— Problem details —
Starting with the line that contains "let w := wNoImm 2 (selK 0)" and stopping after the line that contains "4 = .done k1 d := by", return each line below exactly as written, with no others.

— The records —
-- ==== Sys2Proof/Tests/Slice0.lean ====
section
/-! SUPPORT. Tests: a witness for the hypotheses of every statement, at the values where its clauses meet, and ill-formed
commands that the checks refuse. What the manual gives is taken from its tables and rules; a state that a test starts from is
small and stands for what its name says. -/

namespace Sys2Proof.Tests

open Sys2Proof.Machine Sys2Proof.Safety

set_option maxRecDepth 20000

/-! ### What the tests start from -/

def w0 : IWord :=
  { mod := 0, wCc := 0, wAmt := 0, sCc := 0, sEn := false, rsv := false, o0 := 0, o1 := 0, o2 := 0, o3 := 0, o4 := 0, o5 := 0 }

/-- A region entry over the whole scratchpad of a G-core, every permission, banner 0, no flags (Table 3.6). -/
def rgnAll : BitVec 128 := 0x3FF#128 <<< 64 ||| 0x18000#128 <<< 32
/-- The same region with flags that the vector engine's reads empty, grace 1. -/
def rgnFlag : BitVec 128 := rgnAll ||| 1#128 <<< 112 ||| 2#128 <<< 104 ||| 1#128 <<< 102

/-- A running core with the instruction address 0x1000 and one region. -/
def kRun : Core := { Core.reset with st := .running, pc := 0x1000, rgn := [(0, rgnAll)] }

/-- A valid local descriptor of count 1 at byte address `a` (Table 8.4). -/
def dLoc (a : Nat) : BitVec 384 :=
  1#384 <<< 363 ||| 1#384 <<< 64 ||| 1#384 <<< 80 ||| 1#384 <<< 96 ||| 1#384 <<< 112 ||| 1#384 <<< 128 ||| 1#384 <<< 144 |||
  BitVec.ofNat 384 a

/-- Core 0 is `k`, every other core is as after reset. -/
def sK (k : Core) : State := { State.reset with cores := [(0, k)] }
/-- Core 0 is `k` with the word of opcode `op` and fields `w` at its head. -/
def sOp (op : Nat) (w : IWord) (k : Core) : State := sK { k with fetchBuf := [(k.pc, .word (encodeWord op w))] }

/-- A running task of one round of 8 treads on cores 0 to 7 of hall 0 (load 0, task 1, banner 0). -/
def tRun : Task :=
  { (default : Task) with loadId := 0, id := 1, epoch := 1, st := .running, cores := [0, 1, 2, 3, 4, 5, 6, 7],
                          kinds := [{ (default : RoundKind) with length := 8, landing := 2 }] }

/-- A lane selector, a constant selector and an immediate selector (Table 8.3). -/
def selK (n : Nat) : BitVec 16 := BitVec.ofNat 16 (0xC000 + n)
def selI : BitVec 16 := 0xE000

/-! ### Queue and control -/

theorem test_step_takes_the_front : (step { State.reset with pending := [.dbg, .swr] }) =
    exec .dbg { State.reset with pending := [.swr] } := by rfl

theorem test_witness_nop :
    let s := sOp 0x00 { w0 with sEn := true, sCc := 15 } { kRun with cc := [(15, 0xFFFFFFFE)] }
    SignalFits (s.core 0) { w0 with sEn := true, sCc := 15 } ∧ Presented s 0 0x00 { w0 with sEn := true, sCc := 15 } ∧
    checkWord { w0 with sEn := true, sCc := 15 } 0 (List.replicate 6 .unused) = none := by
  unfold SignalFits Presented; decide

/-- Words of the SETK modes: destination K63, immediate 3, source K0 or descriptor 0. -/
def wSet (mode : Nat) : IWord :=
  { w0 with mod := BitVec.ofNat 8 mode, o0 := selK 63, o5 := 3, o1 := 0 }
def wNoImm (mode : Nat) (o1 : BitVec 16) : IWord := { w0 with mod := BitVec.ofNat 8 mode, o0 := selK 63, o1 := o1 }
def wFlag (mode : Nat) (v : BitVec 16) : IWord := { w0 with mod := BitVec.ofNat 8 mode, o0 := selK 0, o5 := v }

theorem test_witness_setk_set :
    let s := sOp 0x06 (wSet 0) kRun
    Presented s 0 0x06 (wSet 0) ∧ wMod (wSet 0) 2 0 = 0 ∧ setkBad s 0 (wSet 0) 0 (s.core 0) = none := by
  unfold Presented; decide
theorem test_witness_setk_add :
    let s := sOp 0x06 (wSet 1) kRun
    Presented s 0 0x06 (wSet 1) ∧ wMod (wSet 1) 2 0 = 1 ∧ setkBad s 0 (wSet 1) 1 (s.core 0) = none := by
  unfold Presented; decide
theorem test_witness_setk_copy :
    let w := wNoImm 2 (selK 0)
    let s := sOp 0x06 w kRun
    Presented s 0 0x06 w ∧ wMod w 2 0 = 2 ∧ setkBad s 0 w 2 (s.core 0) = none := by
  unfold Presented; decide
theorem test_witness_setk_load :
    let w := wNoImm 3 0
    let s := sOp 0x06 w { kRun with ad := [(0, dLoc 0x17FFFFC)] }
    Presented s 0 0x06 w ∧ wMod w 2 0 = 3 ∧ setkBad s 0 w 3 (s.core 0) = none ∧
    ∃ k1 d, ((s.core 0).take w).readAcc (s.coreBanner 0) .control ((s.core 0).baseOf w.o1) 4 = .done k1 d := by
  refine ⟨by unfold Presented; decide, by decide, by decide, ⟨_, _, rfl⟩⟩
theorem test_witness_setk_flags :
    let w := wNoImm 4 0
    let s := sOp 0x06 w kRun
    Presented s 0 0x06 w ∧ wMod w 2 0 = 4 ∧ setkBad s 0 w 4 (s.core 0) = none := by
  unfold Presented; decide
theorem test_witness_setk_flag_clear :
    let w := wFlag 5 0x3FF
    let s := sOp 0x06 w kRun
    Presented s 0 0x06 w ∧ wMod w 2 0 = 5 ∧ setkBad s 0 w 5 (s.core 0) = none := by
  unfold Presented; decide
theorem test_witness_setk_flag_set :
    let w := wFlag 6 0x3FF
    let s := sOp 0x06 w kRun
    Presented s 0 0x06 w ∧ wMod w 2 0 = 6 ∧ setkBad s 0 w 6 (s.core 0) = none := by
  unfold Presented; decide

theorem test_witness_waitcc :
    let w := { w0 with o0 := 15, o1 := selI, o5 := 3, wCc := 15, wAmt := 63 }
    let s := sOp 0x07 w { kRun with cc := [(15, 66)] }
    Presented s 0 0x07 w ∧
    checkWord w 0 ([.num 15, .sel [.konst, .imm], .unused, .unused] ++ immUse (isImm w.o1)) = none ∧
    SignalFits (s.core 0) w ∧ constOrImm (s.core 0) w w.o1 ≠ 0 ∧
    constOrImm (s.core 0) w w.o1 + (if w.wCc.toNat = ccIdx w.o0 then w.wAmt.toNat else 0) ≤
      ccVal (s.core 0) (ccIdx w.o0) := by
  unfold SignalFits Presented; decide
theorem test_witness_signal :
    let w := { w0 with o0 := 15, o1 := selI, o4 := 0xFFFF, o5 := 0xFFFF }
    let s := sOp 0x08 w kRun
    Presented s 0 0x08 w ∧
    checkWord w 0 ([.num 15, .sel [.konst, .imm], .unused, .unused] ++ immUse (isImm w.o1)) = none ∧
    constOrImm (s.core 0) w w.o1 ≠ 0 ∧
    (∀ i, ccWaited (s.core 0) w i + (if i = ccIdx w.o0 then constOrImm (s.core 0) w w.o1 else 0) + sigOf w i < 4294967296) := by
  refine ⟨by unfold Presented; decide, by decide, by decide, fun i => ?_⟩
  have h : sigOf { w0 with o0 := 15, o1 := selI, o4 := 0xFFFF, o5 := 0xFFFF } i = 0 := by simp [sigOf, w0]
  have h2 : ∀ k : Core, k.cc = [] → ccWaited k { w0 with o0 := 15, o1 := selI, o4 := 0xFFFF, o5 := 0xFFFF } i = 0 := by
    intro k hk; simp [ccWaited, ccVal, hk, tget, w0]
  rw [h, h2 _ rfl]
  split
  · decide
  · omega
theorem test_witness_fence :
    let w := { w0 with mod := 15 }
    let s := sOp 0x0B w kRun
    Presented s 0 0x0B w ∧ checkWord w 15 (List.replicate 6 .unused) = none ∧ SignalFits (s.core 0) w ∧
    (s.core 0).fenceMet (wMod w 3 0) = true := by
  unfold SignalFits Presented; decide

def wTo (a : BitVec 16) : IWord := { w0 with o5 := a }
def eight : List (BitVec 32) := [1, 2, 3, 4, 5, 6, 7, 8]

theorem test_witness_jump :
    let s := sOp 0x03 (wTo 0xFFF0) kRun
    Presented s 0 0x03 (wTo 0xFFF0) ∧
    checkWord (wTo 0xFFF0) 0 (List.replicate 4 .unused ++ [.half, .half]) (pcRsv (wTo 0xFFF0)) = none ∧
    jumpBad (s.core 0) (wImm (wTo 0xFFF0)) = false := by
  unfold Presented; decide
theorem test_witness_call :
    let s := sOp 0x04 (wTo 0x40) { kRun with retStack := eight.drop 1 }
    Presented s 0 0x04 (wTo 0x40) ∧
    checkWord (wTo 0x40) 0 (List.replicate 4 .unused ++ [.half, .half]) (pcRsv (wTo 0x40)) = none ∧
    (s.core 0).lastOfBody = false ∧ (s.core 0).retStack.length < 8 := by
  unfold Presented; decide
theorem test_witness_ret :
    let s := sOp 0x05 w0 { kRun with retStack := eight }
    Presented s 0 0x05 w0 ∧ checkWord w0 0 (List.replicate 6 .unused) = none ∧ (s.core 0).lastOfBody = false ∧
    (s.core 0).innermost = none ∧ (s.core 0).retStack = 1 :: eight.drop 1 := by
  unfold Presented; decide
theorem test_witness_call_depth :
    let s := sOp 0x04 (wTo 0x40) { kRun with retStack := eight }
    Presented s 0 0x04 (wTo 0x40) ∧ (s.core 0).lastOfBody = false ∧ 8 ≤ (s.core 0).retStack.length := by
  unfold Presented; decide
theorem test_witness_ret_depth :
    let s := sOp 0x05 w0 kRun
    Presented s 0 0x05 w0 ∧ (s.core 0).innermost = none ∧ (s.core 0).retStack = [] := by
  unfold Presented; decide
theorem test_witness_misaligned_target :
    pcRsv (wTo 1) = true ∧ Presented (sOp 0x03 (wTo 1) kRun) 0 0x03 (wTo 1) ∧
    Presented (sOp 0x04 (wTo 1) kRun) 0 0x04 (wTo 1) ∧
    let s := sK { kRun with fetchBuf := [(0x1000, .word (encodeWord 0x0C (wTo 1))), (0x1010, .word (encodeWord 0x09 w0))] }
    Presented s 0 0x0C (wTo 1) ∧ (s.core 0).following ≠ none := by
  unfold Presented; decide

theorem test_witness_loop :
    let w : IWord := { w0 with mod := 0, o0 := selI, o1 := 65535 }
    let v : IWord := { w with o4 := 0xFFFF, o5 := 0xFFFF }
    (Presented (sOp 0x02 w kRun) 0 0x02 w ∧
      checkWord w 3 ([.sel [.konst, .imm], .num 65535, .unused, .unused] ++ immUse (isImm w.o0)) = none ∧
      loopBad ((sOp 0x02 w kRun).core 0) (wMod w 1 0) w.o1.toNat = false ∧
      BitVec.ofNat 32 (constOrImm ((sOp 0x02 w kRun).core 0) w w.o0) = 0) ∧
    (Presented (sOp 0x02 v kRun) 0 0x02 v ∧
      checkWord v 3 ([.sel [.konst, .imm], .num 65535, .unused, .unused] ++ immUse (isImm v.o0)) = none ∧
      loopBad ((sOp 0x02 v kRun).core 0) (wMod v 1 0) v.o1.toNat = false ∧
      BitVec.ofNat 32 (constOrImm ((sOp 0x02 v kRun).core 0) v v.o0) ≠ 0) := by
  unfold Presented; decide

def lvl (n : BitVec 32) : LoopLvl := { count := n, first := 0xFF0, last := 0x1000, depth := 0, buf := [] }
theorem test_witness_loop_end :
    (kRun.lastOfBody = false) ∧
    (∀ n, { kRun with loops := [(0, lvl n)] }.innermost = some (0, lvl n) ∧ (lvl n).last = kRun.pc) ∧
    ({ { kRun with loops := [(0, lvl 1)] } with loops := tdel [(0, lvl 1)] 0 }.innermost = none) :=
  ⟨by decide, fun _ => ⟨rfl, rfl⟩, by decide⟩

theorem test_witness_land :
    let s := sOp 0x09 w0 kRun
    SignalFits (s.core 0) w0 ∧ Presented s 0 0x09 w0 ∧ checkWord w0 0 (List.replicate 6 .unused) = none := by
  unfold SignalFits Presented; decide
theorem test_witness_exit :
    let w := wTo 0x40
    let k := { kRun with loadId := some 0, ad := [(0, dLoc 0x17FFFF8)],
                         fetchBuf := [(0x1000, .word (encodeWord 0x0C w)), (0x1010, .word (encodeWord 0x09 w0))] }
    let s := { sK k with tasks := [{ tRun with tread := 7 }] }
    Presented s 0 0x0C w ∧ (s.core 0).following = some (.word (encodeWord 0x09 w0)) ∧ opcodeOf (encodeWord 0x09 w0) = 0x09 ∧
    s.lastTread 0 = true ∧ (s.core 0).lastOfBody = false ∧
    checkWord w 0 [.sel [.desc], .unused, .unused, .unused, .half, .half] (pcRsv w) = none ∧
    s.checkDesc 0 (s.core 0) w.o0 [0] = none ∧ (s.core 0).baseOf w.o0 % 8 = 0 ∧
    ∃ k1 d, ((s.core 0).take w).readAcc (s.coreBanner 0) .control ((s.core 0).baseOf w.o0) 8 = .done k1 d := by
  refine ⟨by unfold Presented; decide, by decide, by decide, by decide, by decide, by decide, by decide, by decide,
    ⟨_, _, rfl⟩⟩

— Answer space —
    let w := wNoImm 2 (selK 0)
    let s := sOp 0x06 w kRun
    Presented s 0 0x06 w ∧ wMod w 2 0 = 2 ∧ setkBad s 0 w 2 (s.core 0) = none := by
  unfold Presented; decide
theorem test_witness_setk_load :
    let w := wNoImm 3 0
    let s := sOp 0x06 w { kRun with ad := [(0, dLoc 0x17FFFFC)] }
    Presented s 0 0x06 w ∧ wMod w 2 0 = 3 ∧ setkBad s 0 w 3 (s.core 0) = none ∧
    ∃ k1 d, ((s.core 0).take w).readAcc (s.coreBanner 0) .control ((s.core 0).baseOf w.o1) 4 = .done k1 d := by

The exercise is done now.